Settling into his adult life forced Mascoll to reexamine his relationship with his adopted hometown. Would he want to raise a family of his own there? “My thoughts on that kind of changed through the years, because I realized there’s only a handful of folks … who made an effort to keep in touch,” he says. He saw a line between those willing to maintain relationships into adulthood and the greater number who did not.
“You have to ask yourself, what was the deal?” he says. “At the end of graduation you shake hands and say, Hey, that was a great 12 years hanging out with you. I’ll see you around, in the next life.”
Mascoll poured his experiences into the 2016 documentary On the Line: Where Sacrifice Begins, a penetrative history of Metco told largely by the parents and organizers who fought for it. Mascoll’s film also takes the opportunity to inspect the modern state of the program, charting its progress—and stagnation—since his graduation.
Given her academic exploration of the Metco experience, Dr. Susan Eaton, who is featured in On the Line, is occasionally invited to participating districts to offer feedback. But by her observation, little has changed or improved since the publication of her book over 15 years ago. “It’s just frustrating that there hasn’t been more progress,” she says.
“There are still these huge, underlying problems in many suburban districts in which the students who come from Boston don’t feel welcome, don’t feel like a full part of the school, are subject to racial bias, microaggressions,” Eaton says. “Problems that exist in our larger society obviously filter down into the schools, even in the more liberal, progressive places like Newton, Lincoln, and Concord.”
Mascoll sought to connect with his old Lexington-resident classmates as part of the project, mining them for insights about how Metco impacts the experience of white students. Released by New Day Films, the doc showcases both the pride and the frustrations shared by countless Metco alums. Mascoll hopes for it to be adopted by host districts as an instructional tool not only to jump-start neglected conversations, but also to push Metco’s ambitions forward.
Through his film work, Mascoll came to see the ability to adapt to socially extreme settings as a common takeaway among Metco alums. In his corporate career in telecommunications, he grew to regularly rely on the kind of inter-cultural fluency many Metco students develop through their school routines.
Despite knowing how to coexist in white spaces (“I’ve been doing it my whole damn life,” he says), Mascoll notes that he hasn’t been capable of changing structures or environments. As he attempted to climb corporate ladders, he continued to be stymied by what he saw as limited access. “I can’t fully put my finger on it, but it still tastes like that whole You know, we checked the box, we’ve got one or two in here. We’re good. Thanks, but no thanks,” he says. He’s come to view the failure to develop fluency in resident students, and to reshape attitudes and behaviors, as the program’s “biggest miss.”

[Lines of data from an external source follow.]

-- ==== Sys2Proof/Machine/Float.lean ====
section
/-! DEFINITION. IEEE 754 binary64 arithmetic as 00_scope.md R9 to R11 give it: exact results, rounded once to the
nearest representable value, ties to the even fraction. A finite value is a whole number of units of 2^-1074, so
gradual underflow needs no case of its own. -/

namespace Sys2Proof.Machine

/-- The number of units of 2^-1074 in 1.0. -/
def oneUnits : Nat := 2 ^ 1074

/-- The number of units of 2^1024, the least magnitude that is no finite value (00_scope.md R9). -/
def overflowUnits : Nat := 2 ^ 2098

/-- The pattern has exponent field 2047 and a fraction that is not 0: a NaN (00_scope.md R9). -/
def isNaNPattern (p : DWord) : Bool := p.extractLsb' 52 11 == 2047 && p.extractLsb' 0 52 != 0

/-- The binary64 value of a pattern (00_scope.md R9). -/
def ofBits (p : DWord) : F64 :=
  let neg := p.getLsbD 63
  let e := (p.extractLsb' 52 11).toNat
  let f := (p.extractLsb' 0 52).toNat
  if e = 2047 then (if f = 0 then .inf neg else .nan p)
  else if e = 0 then .fin neg f
  else .fin neg ((2 ^ 52 + f) * 2 ^ (e - 1))

/-- The exponent and fraction fields of a finite magnitude, as one 63-bit number (00_scope.md R9). -/
def magnitudeField (units : Nat) : Nat :=
  if units < 2 ^ 52 then units
  else (units.log2 - 51) * 2 ^ 52 + (units / 2 ^ (units.log2 - 52) - 2 ^ 52)

/-- The pattern of a binary64 value (00_scope.md R9). -/
def toBits : F64 → DWord
  | .nan p => p
  | .inf neg => BitVec.ofBool neg ++ BitVec.ofNat 63 (2047 * 2 ^ 52)
  | .fin neg units => BitVec.ofBool neg ++ BitVec.ofNat 63 (magnitudeField units)

/-- `f64(hi, lo)`: the value whose pattern is `{hi, lo}` (00_scope.md R9). -/
def f64 (hi lo : Word) : F64 := ofBits (hi ++ lo)

/-- `isnan(v)` (00_scope.md R11). -/
def isnan : F64 → Bool
  | .nan _ => true
  | _ => false

/-- A number of units that binary64 represents: at most 53 significant bits, below 2^1024 (00_scope.md R9). -/
def representable (units : Nat) : Prop := units < overflowUnits ∧ ∃ m k, m < 2 ^ 53 ∧ units = m * 2 ^ k

/-- A pattern made into a NaN pattern: itself when it is one, else a quiet one. -/
def asNaNPattern (p : DWord) : DWord := if isNaNPattern p then p else 0x7FF8000000000000

/-- The NaN that an operation returns: "Which NaN pattern an operation returns is unspecified" (00_scope.md R10). Free
value (notes/assumptions/7.md). -/
def invalid (op : FloatOp) (a b : F64) : F64 := .nan (asNaNPattern (Config.nanPattern op (toBits a) (toBits b)))

/-- The rational `num / den` units rounded to the nearest number with at most 53 significant bits, ties to even
(00_scope.md R10). -/
def roundUnits (num den : Nat) : Nat :=
  let step := 2 ^ ((num / den).log2 - 52)
  let q := num / (den * step)
  let r := num % (den * step)
  (if 2 * r > den * step || (2 * r == den * step && q % 2 == 1) then q + 1 else q) * step

/-- The rounded result with sign `neg` and magnitude `num / den` units: "overflow gives an infinity" (00_scope.md
R10). -/
def rounded (neg : Bool) (num den : Nat) : F64 :=
  if roundUnits num den < overflowUnits then .fin neg (roundUnits num den) else .inf neg

/-- A finite value as a signed number of units. -/
def signedUnits (neg : Bool) (units : Nat) : Int := if neg then -(units : Int) else units

/-- `fneg(a)` inverts the sign bit (00_scope.md R10). -/
def fneg : F64 → F64
  | .nan p => .nan (p ^^^ 0x8000000000000000)
  | .inf neg => .inf (!neg)
  | .fin neg u => .fin (!neg) u

/-- `fabs(a)` clears the sign bit (00_scope.md R10). -/
def fabs : F64 → F64
  | .nan p => .nan (p &&& 0x7FFFFFFFFFFFFFFF)
  | .inf _ => .inf false
  | .fin _ u => .fin false u

/-- The rounded sum; `undef` is the NaN it gives for a NaN operand and for `inf - inf` (00_scope.md R10). The sum of
two zeros of one sign keeps it, any other sum that is exactly 0 is +0: PRESUMED from IEEE 754
(notes/assumptions/8.md). -/
def sumOrNaN (undef a b : F64) : F64 :=
  match a, b with
  | .nan _, _ => undef
  | _, .nan _ => undef
  | .inf x, .inf y => if x = y then .inf x else undef
  | .inf x, .fin _ _ => .inf x
  | .fin _ _, .inf y => .inf y
  | .fin x u, .fin y v =>
    let sum := signedUnits x u + signedUnits y v
    if sum = 0 then .fin (x && y) 0 else rounded (decide (sum < 0)) sum.natAbs 1

/-- `fadd(a,b)` (00_scope.md R10). -/
def fadd (a b : F64) : F64 := sumOrNaN (invalid .add a b) a b

/-- `fsub(a,b)` (00_scope.md R10). -/
def fsub (a b : F64) : F64 := sumOrNaN (invalid .sub a b) a (fneg b)

/-- `fmul(a,b)` (00_scope.md R10). The sign of a product is the exclusive-or of the operands' signs, of a zero too:
PRESUMED from IEEE 754 (notes/assumptions/8.md). -/
def fmul (a b : F64) : F64 :=
  match a, b with
  | .nan _, _ => invalid .mul a b
  | _, .nan _ => invalid .mul a b
  | .inf x, .inf y => .inf (x ^^ y)
  | .inf x, .fin y v => if v = 0 then invalid .mul a b else .inf (x ^^ y)
  | .fin x u, .inf y => if u = 0 then invalid .mul a b else .inf (x ^^ y)
  | .fin x u, .fin y v => rounded (x ^^ y) (u * v) oneUnits

/-- `fdiv(a,b)` (00_scope.md R10). -/
def fdiv (a b : F64) : F64 :=
  match a, b with
  | .nan _, _ => invalid .div a b
  | _, .nan _ => invalid .div a b
  | .inf _, .inf _ => invalid .div a b
  | .inf x, .fin y _ => .inf (x ^^ y)
  | .fin x _, .inf y => .fin (x ^^ y) 0
  | .fin x u, .fin y v =>
    if v = 0 then (if u = 0 then invalid .div a b else .inf (x ^^ y))
    else rounded (x ^^ y) (u * oneUnits) v

/-- Where a value that is no NaN stands in the order of the numbers, in units; -0 and +0 stand together and the
infinities beyond every finite value (00_scope.md R10). -/
def orderKey : F64 → Int
  | .nan _ => 0
  | .inf neg => signedUnits neg overflowUnits
  | .fin neg u => signedUnits neg u

/-- `a < b`, the IEEE ordered comparison: false when either operand is NaN (00_scope.md R10); `a > b` is `flt b a`. -/
def flt (a b : F64) : Bool := !isnan a && !isnan b && decide (orderKey a < orderKey b)

/-- `a <= b`, the IEEE ordered comparison (00_scope.md R10). -/
def fle (a b : F64) : Bool := !isnan a && !isnan b && decide (orderKey a ≤ orderKey b)

/-- IEEE equality, the negation of the inequality of 44_driver_macros.md R140: false when either operand is NaN. -/
def feq (a b : F64) : Bool := !isnan a && !isnan b && decide (orderKey a = orderKey b)

/-- `i2f(n)`: the value of the integer, exact for |n| <= 2^53, which covers every use (00_scope.md R11). -/
def i2f (n : Int) : F64 := .fin (decide (n < 0)) (n.natAbs * oneUnits)

/-- `ftrunc` of the finite value (-1)^neg * units * 2^-1074: the fractional part is discarded (00_scope.md R11). -/
def ftrunc (neg : Bool) (units : Nat) : Int := signedUnits neg (units / oneUnits)

end Sys2Proof.Machine
end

“There’s obviously more white folks in the suburbs who had an opportunity to kind of have that duality as well, and learn,” he says. “And the bulk of them missed the boat. They didn’t take advantage.”
“It’s like anything,” Mascoll adds. “If it’s not mutually beneficial, then why the heck would people do it in the first place?”
“White people need to be talked to,” says Dr. Eaton, who agrees that Metco districts should place greater emphasis on increasing the cultural fluency of suburban students. “There need to be conversations had by white people who have come to see the way in which white culture and white supremacy pervade and inhibit everything … and ruin things.”
Mascoll has grown tired of the word diversity. “It’s not a black-and-white thing anymore,” the filmmaker says. He subtitled his documentary Where Sacrifice Begins to invoke the comforts he and his peers surrendered to build a more promising future, individually and collectively. The real questions are Where should the sacrifice end? And When should that burden be shared?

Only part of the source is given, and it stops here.